WASHINGTON - Veterans make up one in four homeless people in the United States, though they are only 11 percent of the general adult population, according to a report to be released today.

Homelessness is not just a problem among middle-age and elderly veterans. Younger vets from Iraq and Afghanistan are going to shelters and soup kitchens seeking services, treatment or job help.

The Veterans Affairs Department identified 1,500 homeless vets from the current wars and says 400 have joined programs aimed at homelessness.

The Alliance to End Homelessness, a public education nonprofit, based the findings in its report on numbers from Veterans Affairs and the Census Bureau. Data from 2005 estimated that 194,254 homeless people out of 744,313 on any given night were veterans.

In comparison, the VA says that 20 years ago, the estimated number of veterans who were homeless on any given night was 250,000.

Some advocates say such an early presence of Iraq and Afghanistan vet at shelters does not bode well for the future. It took about a decade for the lives of Vietnam vets to unravel to the point they started showing up among the homeless. Advocates worry that intense and repeated deployments leave newer veterans particularly vulnerable.

"We're going to be having a tsunami of them eventually because the mental health toll from this war is enormous," said Daniel Tooth, director of veterans affairs for Lancaster County, Pa.

Although services to homeless veterans have improved over 20 years, advocates say more financial resources are needed. With the spotlight on the plight of Iraq veterans, they hope more will be done to prevent homelessness and provide affordable housing to younger vets.

"When the Vietnam War ended, that was part of the problem. The war was over, it was off TV, nobody wanted to hear about it," said John Keaveney, a Vietnam veteran and a founder of New Directions in Los Angeles, which provides substance abuse help, job training and shelter to veterans. "I think they'll be forgotten," he said of Iraq and Afghanistan vets. "People get tired of it.
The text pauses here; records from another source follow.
-- ==== Sys2Proof/Laws/Transmit.lean ====
section
/-! SUPPORT. What the transmit operations do, said once, and the sequencer's next position. -/

namespace Sys2Proof.Machine

/-- A DONE's effect on the transmit path. -/
def doneTx (t : TxState) : TxState :=
  if t.busy then
    match nextPos t with
    | some (f, n) => presentAt f n { t with pairs := t.pairs + 1 }
    | none => idleTx { t with pairs := t.pairs + 1, frame := 0, slot := 0 }
  else t

/-- Whether a DONE ends the sequence. -/
def doneEnds (t : TxState) : Bool := t.busy && (nextPos t).isNone

/-- A FAIL's effect on the transmit path. -/
def failedTx (t : TxState) : TxState := if t.busy then idleTx t else t

/-- The word of a slot depends on the latch and the snapshot only. -/
theorem pairWord_congr {t u : TxState} (hl : t.latch = u.latch) (hs : t.snap = u.snap) (f n : Nat) :
    pairWord t f n = pairWord u f n := by
  unfold pairWord slotPair slotBit frameBytes; rw [hl, hs]

/-- PairWord as a number: {0, space, 1, mark} (43_builder.md R186). -/
theorem wordOfDurPair_toNat (q : DurPair) :
    (wordOfDurPair q).toNat = q.space.toNat * 65536 + 32768 + q.mark.toNat := by
  unfold wordOfDurPair
  simp only [append_toNat]
  simp
  omega

/-- TX_DONE, whole. -/
theorem exec_txDone (s : State) : exec .txDone s =
    .next { s with
      tx := doneTx s.tx
      err := s.err ||| (if s.tx.busy then 0 else errBit .txSpurious)
      intRaw := s.intRaw ||| (if s.tx.busy then (if doneEnds s.tx then intBit .txDone else 0) else intBit .err) } := by
  unfold exec execTxDone doneTx doneEnds advanceTx
  by_cases hb : s.tx.busy
  · cases h : nextPos s.tx with
    | some q => simp [hb]
    | none => simp [hb, raiseEvent]
  · simp [hb, raiseErr, raiseEvent]

/-- TX_FAIL, whole. -/
theorem exec_txFail (s : State) : exec .txFail s =
    .next { s with
      tx := failedTx s.tx
      err := s.err ||| (if s.tx.busy then errBit .txFail else errBit .txSpurious)
      intRaw := s.intRaw ||| intBit .err } := by
  unfold exec execTxFail failedTx failTx
  by_cases hb : s.tx.busy <;> simp [hb, raiseErr, raiseEvent]

/-- TX_START while idle, whole. -/
theorem exec_txStart_idle (c b a : Byte) (ign : BitVec 4) {s : State} (h : s.tx.busy = false) :
    exec (.cmdTxStart c b a ign) s = .next (startTx a b c s) := by
  simp [exec, execCmdTxStart, h]

/-- TX_START while busy, whole. -/
theorem exec_txStart_busy (c b a : Byte) (ign : BitVec 4) {s : State} (h : s.tx.busy = true) :
    exec (.cmdTxStart c b a ign) s = .next (raiseErr .txBusyStart s) := by
  simp [exec, execCmdTxStart, h]

/-- The next position inside a frame. -/
theorem nextPos_more {t : TxState} (h : t.slot.toNat < 49) : nextPos t = some (t.frame, t.slot + 1) := by
  simp [nextPos, Config.stopSlot, Config.slotsPerFrame, h]

/-- The next position at the end of a frame that is not the last. -/
theorem nextPos_frame {t : TxState} (h : 49 ≤ t.slot.toNat) (hf : t.frame.toNat + 1 < nframes t.snap) :
    nextPos t = some (t.frame + 1, 0) := by
  simp [nextPos, Config.stopSlot, Config.slotsPerFrame, hf, Nat.not_lt.mpr h]

/-- The end of the sequence. -/
theorem nextPos_end {t : TxState} (h : 49 ≤ t.slot.toNat) (hf : nframes t.snap ≤ t.frame.toNat + 1) :
    nextPos t = none := by
  simp [nextPos, Config.stopSlot, Config.slotsPerFrame, Nat.not_lt.mpr hf, Nat.not_lt.mpr h]

theorem nframes_le (n : Snapshot) : nframes n ≤ 4 := by
  have := n.reps.isLt
  unfold nframes
  cases n.trlEn <;> simp <;> omega

end Sys2Proof.Machine
end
It's not glitzy that these are young, honorable, patriotic Americans. They'll just be veterans, and that happens after every war."
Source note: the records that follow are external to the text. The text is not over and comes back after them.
/-- Every cause an operation raises is raised in the state it stands for. -/
theorem causedBy_of_raisedErr {s : State} {i : Instr} {c : ErrCause} (h : raisedErr s i = some c) : CausedBy s i c := by
  cases i with
  | rxPair p =>
    obtain ⟨hovf, hc⟩ := Option.ite_none_right_eq_some.mp h
    cases hc
    simp only [symbolOvf, Bool.and_eq_true] at hovf
    obtain ⟨⟨-, hn⟩, hfull⟩ := hovf
    refine ⟨.inl ⟨p, rfl⟩, open_of_partial_of_bufFull ?_ hfull⟩
    rw [eq_of_beq hn]
    decide
  | rxEnd d =>
    obtain ⟨hovf, hc⟩ := Option.ite_none_right_eq_some.mp h
    cases hc
    simp only [flushOvf, Bool.and_eq_true] at hovf
    exact ⟨.inr ⟨d, rfl⟩, open_of_partial_of_bufFull (bne_iff_ne.mp hovf.1) hovf.2⟩
  | rxRsvd d => cases h; exact ⟨d, rfl⟩
  | txDone =>
    obtain ⟨hidle, hc⟩ := Option.ite_none_left_eq_some.mp h
    cases hc
    exact ⟨.inl rfl, Bool.not_eq_true _ ▸ hidle⟩
  | txFail =>
    cases h
    cases hb : s.tx.busy with
    | true => exact ⟨rfl, hb⟩
    | false => exact ⟨.inr rfl, hb⟩
  | cmdTxStart c b a ign =>
    obtain ⟨hb, hc⟩ := Option.ite_none_right_eq_some.mp h
    cases hc
    exact ⟨⟨c, b, a, ign, rfl⟩, hb⟩
  | cmdIllegal ign op => cases h; exact ⟨ign, op, rfl⟩
  | _ => cases h

theorem ctorIdx_injective {c d : ErrCause} (h : c.ctorIdx = d.ctorIdx) : c = d := by
  rw [← ErrCause.ofNat_ctorIdx c, h, ErrCause.ofNat_ctorIdx]

theorem ctorIdx_lt (c : ErrCause) : c.ctorIdx < 6 := by cases c <;> decide

theorem errBit_eq_ofNat (c : ErrCause) : errBit c = BitVec.ofNat 32 (2 ^ c.ctorIdx) := by cases c <;> rfl

/-! ## What the events of one cycle leave -/

theorem or_and_left_self (x y : Word) : (x ||| y) &&& x = x :=
  BitVec.eq_of_getLsbD_eq fun k _ => by cases h : x.getLsbD k <;> simp [h]

/-- Two events that set bits one after the other set at least what each sets alone from 0. -/
theorem or_zero_and_self (w x y : Word) :
    ((0 ||| x) ||| (0 ||| y)) &&& ((w ||| x) ||| y) = (0 ||| x) ||| (0 ||| y) := by
  have hz : ∀ z : Word, 0 ||| z = z := fun _ => BitVec.zero_or
  rw [hz, hz, BitVec.and_comm, BitVec.or_assoc, BitVec.or_comm w, or_and_left_self]

/-- A W1C write changes its register only. -/
theorem exec_w1c {i : Instr} {v : Word} (hi : i = .wrErr v ∨ i = .wrIntRaw v) (s : State) :
    ∃ e f, exec i s = .next { s with err := e, intRaw := f } := by
  rcases hi with rfl | rfl
  · exact ⟨_, s.intRaw, rfl⟩
  · exact ⟨s.err, _, rfl⟩

end Sys2Proof.Machine

open Sys2Proof Sys2Proof.Machine

/-- Settles O45: a newly set bit is that of the cause raised, and each cause has its own bit. -/
theorem errBitsOnlyByTheirCause : Obligations.ErrBitsOnlyByTheirCause := by
  intro i s t h newly
  have hcause : ∀ c : ErrCause, newly c.ctorIdx → CausedBy s i c := fun c hc => by
    obtain ⟨d, hd, hidx⟩ := exec_newErr h hc
    exact ctorIdx_injective hidx ▸ causedBy_of_raisedErr hd
  refine ⟨hcause .illCmd, hcause .txBusyStart, hcause .txFail, hcause .rxOvf, hcause .rxIllOp, hcause .txSpurious,
    fun k hk hnew => ?_⟩
  obtain ⟨c, -, hidx⟩ := exec_newErr h hnew
  exact absurd (ctorIdx_lt c) (by omega)

/-- Settles O46: a newly set bit is that of the source raised; ERR comes with the bit of a cause. -/
theorem interruptSources : Obligations.InterruptSources := by
  intro i s t h newly
  have hsource : ∀ k, newly k → _ := fun k hk => exec_newInt h hk
  refine ⟨fun h0 => ?_, fun h1 => ?_, fun h2 => ?_, fun k hk hnew => ?_⟩
  · obtain ⟨-, hi⟩ | ⟨hk, -⟩ | ⟨hk, -⟩ := hsource 0 h0
    · exact hi
    all_goals omega
  · obtain ⟨hk, -⟩ | ⟨-, rfl, hends⟩ | ⟨hk, -⟩ := hsource 1 h1
    · omega
    · obtain ⟨hb, hnone⟩ := Bool.and_eq_true_iff.mp hends
      rw [exec_txDone_of_none hb (Option.isNone_iff_eq_none.mp hnone)] at h
      cases h
      exact ⟨rfl, hb, rfl⟩
    · omega
  · obtain ⟨hk, -⟩ | ⟨hk, -⟩ | ⟨-, c, hc⟩ := hsource 2 h2
    · omega
    · omega
    · have herr := (exec_raises h hc).1
      refine ⟨fun hzero => ?_, c.ctorIdx, ctorIdx_lt c, errBit_eq_ofNat c ▸ herr⟩
      have hset := congrArg (BitVec.getLsbD · c.ctorIdx) (herr.symm.trans hzero)
      simp [errBit_getLsbD] at hset
  · have := hsource k hnew
    omega

/-- Settles O47: every other operation only sets bits. -/
theorem onlyHostClearsErrAndIntRaw : Obligations.OnlyHostClearsErrAndIntRaw := by
  intro i s t h
  obtain ⟨herr, hint⟩ := exec_flags h
  exact ⟨fun hi => by rw [herr hi, or_and_left_self], fun hi => by rw [hint hi, or_and_left_self]⟩

/-- Settles O48: an operation raises one cause at most, and INT_RAW.ERR with it. -/
theorem atMostOneCausePerEvent : Obligations.AtMostOneCausePerEvent := by
  intro i s t h
  refine ⟨fun j k hj hj' hk hk' => ?_, fun k hk hk' => ?_⟩
  · obtain ⟨c, hc, rfl⟩ := exec_newErr h ⟨hj, hj'⟩
    obtain ⟨d, hd, rfl⟩ := exec_newErr h ⟨hk, hk'⟩
    rw [Option.some.inj (hc.symm.trans hd)]
  · obtain ⟨c, hc, -⟩ := exec_newErr h ⟨hk, hk'⟩
    exact (exec_raises h hc).2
After being discharged, Jason Kelley, 23, of Tomahawk, Wis., who served in Iraq with the Wisconsin National Guard, took a bus to Los Angeles looking for better job prospects and a new life.
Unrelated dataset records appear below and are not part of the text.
-- ==== Sys2Proof/Word.lean ====
section
/-! DEFINITION. The word types of the block and the closed sets of names its operations speak of
(spec/00_scope.md R8 and R10, spec/10_state.md R22, R25 and R28, spec/30_encoding.md R92 to R95 and R104). -/

namespace Sys2Proof

/-- A bus datum, `DATA_W` = 8 bits (R7). -/
abbrev Byte := BitVec 8

/-- A bus address as a command carries it, or a handler's 16-bit `param` (R22, R90). -/
abbrev Addr := BitVec 16

/-- A slot number of the bank register file, 5 bits (R92). -/
abbrev Slot := BitVec 5

/-- The two address spaces of the block (R60). -/
inductive Space where
  | cpu
  | ppu
deriving DecidableEq, Repr

/-- The five mirror modes (R28). -/
inductive MirrorMode where
  | horizontal
  | vertical
  | oneScreenA
  | oneScreenB
  | fourScreen
deriving DecidableEq, Repr

/-- One element of `chr_latch` (R38). -/
inductive Latch where
  | undef
  | a
  | b
deriving DecidableEq, Repr

/-- An immutable byte sequence, written as runs: each pair is a count and the byte repeated that often.
A ROM of 48 KB is then a short literal; any sequence of bytes can be written with runs of length 1. -/
abbrev ByteRuns := List (Nat × Byte)

/-- The Rom the environment binds (R25); it has no operation that writes it. -/
structure Rom where
  prg : ByteRuns
  chr : ByteRuns
  mirroring : MirrorMode
  submapper : BitVec 16
  crc32 : BitVec 32
deriving DecidableEq, Repr

/-- The audio sample type, opaque in the spec (R306): a token that is only passed on. -/
structure Sample where
  token : Nat
deriving DecidableEq, Repr

/-- The one side effect a trampoline can run (R104); the fields are `f2` and `f3` of the descriptor. -/
inductive SideEffect where
  | latch (window : Byte) (state : Byte)
deriving DecidableEq, Repr

/-- The nine read kinds with their fields (R93). -/
inductive ReadKind where
  | openBus
  | external
  | store
  | prg (slot : Slot) (log2 : Byte)
  | chr (slot : Slot) (log2 : Byte)
  | chrA12 (slot : Slot) (log2 : Byte)
  | chrLatched (window : Bool) (slotA : Slot) (log2 : Byte) (slotB : Slot)
  | ntDyn
  | tramp (se : SideEffect)
deriving DecidableEq, Repr

/-- The twenty-one write kinds with their fields (R94). -/
inductive WriteKind where
  | ignore
  | external
  | store
  | chr (slot : Slot) (log2 : Byte)
  | chrA12 (slot : Slot) (log2 : Byte)
  | ntDyn
  | direct (toChr : Bool) (slot : Slot) (log2 : Byte) (mask : Byte)
  | shift
  | select
  | data
  | mirror (style : Byte)
  | m3Latch
  | m3Reload
  | m3Disable
  | m3Enable
  | vrcLatch
  | vrcLatchLo
  | vrcLatchHi
  | vrcCtrl
  | vrcAck
  | tramp (se : SideEffect)
deriving DecidableEq, Repr

/-- What a 32-bit handler descriptor names: a kind of either direction (R92). -/
inductive Kind where
  | read (k : ReadKind)
  | write (k : WriteKind)
deriving DecidableEq, Repr

/-- The context of a handler reference (R22): bus-owned state only, mapper state, or the trampoline
record with that index. -/
inductive Ctx where
  | none
  | mapper
  | tramp (k : Nat)
deriving DecidableEq, Repr

/-- A HandlerRef, the triple `(fn, ctx, param)` (R22), for kinds of one direction. -/
structure HandlerRef (κ : Type) where
  fn : κ
  ctx : Ctx
  param : Addr
deriving DecidableEq, Repr

/-- The read half of a dispatch-table entry (R21). -/
abbrev ReadRef := HandlerRef ReadKind

/-- The write half of a dispatch-table entry (R21). -/
abbrev WriteRef := HandlerRef WriteKind

end Sys2Proof
end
He couldn't get work because he didn't have an apartment. He couldn't get an apartment because he didn't have work. He stayed in a $300-a-week motel until money ran out, then moved to a shelter run by U.S. Vets in Inglewood, Calif. He has been diagnosed with post-traumatic stress disorder, he said.

"The only training I have is infantry training, and there's not really a need for that in the civilian world," said Kelley, who has enrolled in college and hopes to leave the shelter.

Iraq vets seeking help with homelessness are more likely to be women, less likely to have substance abuse, but more likely to have mental illness - mostly related to post-traumatic stress, said Pete Dougherty, VA director of homeless veterans programs.